(Excerpts from a dataset)
==================================================

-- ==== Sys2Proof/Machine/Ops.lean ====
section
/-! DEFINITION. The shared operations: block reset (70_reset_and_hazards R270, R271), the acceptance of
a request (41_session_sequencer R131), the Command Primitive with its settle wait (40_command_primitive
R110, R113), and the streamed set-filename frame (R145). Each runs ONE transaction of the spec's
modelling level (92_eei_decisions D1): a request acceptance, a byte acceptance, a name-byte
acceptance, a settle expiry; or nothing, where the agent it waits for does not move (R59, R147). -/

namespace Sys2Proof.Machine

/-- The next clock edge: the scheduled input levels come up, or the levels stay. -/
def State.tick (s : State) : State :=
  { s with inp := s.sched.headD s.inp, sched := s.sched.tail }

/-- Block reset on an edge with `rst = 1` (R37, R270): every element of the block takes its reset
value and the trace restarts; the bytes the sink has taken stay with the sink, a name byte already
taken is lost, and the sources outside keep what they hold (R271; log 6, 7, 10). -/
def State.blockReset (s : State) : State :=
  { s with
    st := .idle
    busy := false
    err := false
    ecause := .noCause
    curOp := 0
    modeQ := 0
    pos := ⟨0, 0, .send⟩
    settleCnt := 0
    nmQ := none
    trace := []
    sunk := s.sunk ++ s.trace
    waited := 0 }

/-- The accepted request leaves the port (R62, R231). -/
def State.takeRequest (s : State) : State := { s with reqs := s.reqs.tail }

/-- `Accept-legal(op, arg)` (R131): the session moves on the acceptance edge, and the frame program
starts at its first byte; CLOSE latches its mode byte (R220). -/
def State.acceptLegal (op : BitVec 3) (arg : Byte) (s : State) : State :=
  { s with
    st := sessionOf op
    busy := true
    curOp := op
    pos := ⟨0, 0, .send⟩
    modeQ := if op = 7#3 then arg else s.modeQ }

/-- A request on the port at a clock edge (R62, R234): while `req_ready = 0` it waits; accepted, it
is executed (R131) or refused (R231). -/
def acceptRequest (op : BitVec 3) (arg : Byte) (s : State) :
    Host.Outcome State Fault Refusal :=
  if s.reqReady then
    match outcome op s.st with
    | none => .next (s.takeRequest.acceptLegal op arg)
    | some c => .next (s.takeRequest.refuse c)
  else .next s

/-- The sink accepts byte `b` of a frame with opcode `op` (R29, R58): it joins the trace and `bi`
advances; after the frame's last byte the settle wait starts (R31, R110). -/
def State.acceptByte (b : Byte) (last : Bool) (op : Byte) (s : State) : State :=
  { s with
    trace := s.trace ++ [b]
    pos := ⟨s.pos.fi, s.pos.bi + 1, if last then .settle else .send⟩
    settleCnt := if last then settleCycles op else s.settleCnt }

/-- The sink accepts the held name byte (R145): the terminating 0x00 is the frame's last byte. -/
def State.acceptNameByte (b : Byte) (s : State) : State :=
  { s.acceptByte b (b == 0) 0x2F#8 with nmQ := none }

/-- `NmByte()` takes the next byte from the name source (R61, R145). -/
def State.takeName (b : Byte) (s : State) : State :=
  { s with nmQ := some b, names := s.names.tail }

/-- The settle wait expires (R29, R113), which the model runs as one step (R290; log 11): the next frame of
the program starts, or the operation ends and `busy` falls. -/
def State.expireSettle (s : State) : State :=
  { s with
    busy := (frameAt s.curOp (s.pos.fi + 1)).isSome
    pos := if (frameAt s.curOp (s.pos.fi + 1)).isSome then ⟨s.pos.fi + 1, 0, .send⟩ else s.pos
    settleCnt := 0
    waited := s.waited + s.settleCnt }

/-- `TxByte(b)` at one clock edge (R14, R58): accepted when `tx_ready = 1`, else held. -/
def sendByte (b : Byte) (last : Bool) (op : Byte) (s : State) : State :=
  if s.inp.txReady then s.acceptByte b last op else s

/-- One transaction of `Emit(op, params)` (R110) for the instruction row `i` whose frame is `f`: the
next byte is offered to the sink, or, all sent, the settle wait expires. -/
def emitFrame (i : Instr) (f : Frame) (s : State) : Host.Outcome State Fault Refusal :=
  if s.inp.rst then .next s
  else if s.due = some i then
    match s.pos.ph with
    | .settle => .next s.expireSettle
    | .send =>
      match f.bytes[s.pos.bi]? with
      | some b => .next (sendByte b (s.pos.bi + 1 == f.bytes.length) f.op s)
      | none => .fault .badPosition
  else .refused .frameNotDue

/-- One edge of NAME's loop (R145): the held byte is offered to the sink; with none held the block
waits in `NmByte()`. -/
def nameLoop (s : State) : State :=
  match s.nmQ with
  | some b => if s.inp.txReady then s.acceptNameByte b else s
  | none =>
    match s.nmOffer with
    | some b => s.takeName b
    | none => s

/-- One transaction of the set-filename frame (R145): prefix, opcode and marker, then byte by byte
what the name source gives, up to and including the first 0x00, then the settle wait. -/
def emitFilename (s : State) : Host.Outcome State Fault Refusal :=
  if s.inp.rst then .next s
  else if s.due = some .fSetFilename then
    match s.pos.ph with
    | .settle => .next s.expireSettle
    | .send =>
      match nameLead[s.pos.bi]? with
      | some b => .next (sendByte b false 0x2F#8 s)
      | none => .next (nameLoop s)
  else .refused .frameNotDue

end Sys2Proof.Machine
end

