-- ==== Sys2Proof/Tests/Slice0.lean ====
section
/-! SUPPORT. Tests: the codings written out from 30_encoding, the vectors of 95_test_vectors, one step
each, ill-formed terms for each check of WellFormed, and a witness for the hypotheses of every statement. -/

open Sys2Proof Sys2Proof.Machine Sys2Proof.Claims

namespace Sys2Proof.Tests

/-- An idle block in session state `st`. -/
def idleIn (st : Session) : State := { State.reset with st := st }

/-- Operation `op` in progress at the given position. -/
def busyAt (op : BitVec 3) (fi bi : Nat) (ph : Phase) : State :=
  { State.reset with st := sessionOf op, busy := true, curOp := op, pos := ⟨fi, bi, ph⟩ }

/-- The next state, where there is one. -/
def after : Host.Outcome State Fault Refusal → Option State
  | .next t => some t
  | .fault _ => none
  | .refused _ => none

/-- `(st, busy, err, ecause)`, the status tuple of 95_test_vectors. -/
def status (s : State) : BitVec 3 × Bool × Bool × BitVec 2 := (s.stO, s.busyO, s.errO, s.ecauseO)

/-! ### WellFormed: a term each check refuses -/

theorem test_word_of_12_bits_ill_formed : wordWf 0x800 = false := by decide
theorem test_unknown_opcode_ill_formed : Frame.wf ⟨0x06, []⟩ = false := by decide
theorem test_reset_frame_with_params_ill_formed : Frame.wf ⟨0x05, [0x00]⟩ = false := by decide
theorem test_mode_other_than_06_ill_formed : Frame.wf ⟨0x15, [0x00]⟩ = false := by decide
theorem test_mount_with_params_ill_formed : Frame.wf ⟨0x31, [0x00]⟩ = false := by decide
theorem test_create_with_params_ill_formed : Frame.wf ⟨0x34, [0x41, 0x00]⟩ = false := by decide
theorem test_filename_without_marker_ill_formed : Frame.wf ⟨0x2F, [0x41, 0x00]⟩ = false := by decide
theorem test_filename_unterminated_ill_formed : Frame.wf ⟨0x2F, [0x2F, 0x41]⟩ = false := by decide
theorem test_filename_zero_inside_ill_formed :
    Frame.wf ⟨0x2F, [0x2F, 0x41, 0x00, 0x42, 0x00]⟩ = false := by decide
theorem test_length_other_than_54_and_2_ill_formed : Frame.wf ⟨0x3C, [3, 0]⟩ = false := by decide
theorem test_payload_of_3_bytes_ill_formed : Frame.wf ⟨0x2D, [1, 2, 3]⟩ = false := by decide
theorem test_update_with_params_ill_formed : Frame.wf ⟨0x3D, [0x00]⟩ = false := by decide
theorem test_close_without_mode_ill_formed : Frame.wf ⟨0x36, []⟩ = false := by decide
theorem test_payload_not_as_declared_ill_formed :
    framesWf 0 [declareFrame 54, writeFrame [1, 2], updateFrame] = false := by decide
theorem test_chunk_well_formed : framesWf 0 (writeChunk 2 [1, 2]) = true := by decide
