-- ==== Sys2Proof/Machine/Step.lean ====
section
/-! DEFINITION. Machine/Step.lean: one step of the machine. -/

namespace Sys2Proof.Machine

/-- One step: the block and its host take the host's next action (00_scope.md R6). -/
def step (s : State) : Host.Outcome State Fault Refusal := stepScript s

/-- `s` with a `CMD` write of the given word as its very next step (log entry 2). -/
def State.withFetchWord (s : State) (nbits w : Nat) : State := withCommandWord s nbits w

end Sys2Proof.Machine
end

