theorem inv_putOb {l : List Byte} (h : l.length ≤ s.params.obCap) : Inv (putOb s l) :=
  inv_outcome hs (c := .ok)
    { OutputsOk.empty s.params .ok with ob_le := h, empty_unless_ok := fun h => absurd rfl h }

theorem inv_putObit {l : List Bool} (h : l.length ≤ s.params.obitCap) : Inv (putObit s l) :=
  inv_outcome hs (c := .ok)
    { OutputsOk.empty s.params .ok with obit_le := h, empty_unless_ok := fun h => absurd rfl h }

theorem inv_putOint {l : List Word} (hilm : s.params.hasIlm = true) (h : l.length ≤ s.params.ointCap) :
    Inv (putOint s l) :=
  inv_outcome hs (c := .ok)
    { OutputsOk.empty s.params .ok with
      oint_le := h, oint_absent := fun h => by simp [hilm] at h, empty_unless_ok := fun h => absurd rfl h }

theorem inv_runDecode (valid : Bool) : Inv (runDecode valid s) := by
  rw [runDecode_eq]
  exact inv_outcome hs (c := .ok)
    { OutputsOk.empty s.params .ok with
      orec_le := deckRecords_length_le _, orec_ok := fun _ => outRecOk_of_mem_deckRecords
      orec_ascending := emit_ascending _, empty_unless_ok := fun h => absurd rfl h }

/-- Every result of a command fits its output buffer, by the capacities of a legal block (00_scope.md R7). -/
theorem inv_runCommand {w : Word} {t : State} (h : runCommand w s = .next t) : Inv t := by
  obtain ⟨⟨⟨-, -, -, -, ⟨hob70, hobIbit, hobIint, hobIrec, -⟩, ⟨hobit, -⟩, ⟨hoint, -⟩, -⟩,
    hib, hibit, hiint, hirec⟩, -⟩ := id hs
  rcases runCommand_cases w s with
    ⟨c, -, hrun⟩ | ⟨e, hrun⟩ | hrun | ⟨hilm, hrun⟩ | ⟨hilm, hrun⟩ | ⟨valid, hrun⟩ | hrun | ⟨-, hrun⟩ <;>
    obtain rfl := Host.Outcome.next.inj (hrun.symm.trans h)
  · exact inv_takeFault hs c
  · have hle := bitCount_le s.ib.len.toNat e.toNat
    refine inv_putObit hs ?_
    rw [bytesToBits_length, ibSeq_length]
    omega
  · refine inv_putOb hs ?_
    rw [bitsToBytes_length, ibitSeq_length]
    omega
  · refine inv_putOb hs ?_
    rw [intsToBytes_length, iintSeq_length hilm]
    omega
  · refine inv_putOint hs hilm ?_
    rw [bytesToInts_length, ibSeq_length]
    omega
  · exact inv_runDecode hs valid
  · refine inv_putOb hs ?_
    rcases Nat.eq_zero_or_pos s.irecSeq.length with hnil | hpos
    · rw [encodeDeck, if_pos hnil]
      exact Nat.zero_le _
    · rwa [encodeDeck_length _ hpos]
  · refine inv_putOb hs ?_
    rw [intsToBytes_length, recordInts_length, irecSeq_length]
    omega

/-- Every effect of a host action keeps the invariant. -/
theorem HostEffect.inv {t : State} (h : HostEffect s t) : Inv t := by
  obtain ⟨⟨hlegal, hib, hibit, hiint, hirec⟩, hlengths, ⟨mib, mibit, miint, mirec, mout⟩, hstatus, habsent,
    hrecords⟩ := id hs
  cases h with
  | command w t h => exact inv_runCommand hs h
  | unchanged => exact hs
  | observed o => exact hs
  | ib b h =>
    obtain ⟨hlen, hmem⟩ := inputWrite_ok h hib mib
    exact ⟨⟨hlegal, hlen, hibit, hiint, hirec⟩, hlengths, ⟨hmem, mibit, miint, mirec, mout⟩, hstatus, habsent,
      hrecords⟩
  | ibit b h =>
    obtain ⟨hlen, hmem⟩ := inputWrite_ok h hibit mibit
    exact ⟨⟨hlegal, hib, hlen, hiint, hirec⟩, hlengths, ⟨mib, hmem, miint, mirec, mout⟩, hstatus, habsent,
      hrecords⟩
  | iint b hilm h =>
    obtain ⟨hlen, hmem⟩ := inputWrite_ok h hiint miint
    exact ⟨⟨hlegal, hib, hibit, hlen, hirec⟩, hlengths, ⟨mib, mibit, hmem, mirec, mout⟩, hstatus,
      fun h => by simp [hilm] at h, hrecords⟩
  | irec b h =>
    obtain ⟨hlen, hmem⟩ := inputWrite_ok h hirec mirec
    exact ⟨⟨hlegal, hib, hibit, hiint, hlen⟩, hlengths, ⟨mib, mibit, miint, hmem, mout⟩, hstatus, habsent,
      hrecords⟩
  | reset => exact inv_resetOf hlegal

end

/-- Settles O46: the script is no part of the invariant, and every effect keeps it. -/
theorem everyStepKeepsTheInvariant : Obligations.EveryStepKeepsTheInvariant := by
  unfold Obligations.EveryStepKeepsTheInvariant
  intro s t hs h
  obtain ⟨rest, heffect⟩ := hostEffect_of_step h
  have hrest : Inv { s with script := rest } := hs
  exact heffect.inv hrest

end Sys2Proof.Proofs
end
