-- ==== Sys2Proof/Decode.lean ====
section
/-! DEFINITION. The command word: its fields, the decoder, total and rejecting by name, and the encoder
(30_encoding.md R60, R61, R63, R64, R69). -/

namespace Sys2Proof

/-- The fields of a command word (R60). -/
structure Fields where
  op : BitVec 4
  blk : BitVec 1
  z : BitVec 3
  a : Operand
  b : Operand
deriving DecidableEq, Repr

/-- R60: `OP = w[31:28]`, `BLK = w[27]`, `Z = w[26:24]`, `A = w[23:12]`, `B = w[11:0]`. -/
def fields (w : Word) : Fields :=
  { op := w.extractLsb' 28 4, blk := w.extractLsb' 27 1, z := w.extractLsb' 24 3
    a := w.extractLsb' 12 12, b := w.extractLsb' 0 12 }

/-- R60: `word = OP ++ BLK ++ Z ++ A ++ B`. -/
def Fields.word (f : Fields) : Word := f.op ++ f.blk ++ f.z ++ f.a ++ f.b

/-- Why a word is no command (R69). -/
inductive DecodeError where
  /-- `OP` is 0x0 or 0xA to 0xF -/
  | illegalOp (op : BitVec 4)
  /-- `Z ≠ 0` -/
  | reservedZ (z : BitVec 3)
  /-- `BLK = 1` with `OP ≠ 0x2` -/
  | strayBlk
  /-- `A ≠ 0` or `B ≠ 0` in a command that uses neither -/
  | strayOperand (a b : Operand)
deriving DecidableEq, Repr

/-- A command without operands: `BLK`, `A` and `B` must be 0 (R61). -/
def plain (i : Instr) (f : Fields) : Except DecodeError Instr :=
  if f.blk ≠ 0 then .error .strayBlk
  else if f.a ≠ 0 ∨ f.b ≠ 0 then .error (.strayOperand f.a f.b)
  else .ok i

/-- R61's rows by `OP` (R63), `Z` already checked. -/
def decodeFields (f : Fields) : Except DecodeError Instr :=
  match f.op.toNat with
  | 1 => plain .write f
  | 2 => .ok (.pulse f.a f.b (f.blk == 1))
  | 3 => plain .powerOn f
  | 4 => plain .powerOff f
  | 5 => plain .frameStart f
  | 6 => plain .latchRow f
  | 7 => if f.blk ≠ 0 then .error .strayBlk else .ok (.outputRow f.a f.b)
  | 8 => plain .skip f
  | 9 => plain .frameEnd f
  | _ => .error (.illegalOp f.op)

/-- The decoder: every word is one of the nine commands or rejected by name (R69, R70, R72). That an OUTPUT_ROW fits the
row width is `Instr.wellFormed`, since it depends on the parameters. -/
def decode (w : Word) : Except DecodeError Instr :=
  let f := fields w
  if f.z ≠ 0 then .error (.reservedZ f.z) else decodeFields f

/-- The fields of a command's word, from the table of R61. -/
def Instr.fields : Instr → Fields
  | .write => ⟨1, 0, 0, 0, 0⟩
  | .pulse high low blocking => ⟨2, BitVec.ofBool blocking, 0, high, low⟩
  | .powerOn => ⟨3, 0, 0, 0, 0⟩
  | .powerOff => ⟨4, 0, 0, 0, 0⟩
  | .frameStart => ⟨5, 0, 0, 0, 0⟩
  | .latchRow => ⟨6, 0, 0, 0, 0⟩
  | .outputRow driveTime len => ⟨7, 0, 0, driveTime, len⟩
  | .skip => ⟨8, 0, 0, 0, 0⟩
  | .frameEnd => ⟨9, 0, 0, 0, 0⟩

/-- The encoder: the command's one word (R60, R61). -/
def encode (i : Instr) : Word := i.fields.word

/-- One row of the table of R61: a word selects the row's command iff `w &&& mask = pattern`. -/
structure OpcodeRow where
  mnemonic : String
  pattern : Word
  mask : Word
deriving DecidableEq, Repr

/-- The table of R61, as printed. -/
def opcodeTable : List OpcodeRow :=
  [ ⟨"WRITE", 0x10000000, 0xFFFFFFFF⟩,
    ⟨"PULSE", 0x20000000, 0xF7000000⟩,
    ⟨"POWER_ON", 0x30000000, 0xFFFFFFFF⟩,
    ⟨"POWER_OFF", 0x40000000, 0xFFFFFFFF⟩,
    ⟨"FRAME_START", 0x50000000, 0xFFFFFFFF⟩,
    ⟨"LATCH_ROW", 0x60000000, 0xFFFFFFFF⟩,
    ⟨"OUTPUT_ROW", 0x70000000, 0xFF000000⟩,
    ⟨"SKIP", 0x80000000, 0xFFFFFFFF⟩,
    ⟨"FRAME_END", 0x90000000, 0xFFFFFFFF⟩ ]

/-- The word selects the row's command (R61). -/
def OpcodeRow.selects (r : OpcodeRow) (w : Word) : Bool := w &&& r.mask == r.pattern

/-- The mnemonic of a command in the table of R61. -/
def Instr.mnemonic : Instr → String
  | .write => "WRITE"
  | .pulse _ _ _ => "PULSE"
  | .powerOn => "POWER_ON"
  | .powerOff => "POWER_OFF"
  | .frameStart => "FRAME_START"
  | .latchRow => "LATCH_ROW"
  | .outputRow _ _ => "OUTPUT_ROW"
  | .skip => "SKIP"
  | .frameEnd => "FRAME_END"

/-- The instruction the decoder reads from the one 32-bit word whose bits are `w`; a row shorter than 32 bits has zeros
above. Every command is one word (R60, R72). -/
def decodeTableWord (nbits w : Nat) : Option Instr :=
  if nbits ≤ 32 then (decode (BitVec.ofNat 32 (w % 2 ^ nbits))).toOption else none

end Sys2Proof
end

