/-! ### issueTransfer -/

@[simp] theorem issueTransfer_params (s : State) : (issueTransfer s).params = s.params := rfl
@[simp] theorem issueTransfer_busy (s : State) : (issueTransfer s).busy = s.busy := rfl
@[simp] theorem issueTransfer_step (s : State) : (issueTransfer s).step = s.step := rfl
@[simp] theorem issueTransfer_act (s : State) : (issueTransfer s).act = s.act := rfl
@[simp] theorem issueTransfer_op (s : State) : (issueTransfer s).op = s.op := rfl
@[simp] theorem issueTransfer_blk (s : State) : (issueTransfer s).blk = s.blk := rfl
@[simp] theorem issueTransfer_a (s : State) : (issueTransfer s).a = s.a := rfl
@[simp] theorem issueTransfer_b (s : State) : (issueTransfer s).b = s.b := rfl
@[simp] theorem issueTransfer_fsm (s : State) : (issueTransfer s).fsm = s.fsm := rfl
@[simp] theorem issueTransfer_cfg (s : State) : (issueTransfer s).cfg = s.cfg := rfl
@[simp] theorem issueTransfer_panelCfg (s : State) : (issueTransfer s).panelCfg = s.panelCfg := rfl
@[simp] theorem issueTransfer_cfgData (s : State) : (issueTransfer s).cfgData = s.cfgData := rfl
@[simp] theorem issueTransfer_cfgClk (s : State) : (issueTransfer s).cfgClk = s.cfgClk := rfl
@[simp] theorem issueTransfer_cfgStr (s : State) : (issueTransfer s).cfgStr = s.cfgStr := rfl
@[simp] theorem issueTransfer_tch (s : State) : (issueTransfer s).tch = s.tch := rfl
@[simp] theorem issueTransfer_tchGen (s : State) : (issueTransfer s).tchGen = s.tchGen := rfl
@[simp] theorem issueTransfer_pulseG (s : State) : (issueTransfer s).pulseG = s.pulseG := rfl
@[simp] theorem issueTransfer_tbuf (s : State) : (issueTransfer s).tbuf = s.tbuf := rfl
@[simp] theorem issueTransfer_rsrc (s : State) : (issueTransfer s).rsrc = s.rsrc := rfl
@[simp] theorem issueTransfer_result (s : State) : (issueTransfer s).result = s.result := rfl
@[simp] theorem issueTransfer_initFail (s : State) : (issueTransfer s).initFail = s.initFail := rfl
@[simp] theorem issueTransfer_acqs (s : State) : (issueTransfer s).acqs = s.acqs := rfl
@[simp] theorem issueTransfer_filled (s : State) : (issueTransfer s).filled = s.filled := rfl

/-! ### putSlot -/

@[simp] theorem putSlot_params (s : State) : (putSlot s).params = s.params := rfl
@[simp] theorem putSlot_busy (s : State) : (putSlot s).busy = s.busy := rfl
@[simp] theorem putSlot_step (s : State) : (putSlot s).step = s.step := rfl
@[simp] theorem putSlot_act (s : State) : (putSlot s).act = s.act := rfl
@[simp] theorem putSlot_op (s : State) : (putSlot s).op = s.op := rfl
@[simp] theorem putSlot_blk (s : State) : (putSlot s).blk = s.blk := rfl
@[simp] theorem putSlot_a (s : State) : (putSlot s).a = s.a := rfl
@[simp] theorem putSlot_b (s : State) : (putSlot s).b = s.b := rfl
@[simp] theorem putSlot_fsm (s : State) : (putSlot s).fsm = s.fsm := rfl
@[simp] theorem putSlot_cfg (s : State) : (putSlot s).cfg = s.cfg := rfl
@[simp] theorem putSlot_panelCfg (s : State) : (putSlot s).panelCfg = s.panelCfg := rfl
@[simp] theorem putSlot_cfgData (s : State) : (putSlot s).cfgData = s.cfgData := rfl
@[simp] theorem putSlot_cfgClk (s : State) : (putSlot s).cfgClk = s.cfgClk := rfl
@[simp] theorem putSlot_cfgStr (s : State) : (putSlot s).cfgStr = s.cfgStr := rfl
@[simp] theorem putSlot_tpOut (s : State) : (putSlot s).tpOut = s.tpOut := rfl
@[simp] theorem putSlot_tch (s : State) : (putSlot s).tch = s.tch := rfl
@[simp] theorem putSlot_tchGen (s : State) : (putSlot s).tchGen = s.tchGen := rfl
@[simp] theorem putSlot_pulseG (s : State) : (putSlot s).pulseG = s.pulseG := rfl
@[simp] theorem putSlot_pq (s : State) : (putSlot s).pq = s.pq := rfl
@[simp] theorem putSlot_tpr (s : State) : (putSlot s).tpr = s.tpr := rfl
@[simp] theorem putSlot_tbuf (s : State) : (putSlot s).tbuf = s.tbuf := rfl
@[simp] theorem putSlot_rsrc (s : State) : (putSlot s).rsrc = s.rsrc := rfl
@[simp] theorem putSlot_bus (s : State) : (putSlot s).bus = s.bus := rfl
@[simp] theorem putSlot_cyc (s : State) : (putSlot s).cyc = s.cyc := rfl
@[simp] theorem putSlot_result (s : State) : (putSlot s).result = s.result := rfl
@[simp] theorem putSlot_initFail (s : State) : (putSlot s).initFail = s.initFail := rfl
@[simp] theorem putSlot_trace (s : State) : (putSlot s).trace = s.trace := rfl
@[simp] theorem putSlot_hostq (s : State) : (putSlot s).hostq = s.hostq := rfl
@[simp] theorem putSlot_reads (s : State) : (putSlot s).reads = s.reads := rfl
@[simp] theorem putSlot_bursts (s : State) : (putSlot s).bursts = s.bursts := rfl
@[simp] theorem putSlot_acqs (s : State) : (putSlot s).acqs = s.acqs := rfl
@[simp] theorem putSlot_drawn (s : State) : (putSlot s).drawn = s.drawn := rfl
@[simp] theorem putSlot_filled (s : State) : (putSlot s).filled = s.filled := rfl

==================================================

DESCRIPTION OF THE TASK –
What is needed is a word-for-word copy of the records above, from the first line through the line that contains "def State.tick (s".

RESPONSE –
-- ==== Sys2Proof/Machine/Ops.lean ====
section
/-! DEFINITION. The shared operations: block reset (70_reset_and_hazards R270, R271), the acceptance of
a request (41_session_sequencer R131), the Command Primitive with its settle wait (40_command_primitive
R110, R113), and the streamed set-filename frame (R145). Each runs ONE transaction of the spec's
modelling level (92_eei_decisions D1): a request acceptance, a byte acceptance, a name-byte
acceptance, a settle expiry; or nothing, where the agent it waits for does not move (R59, R147). -/

namespace Sys2Proof.Machine

/-- The next clock edge: the scheduled input levels come up, or the levels stay. -/
def State.tick (s : State) : State :=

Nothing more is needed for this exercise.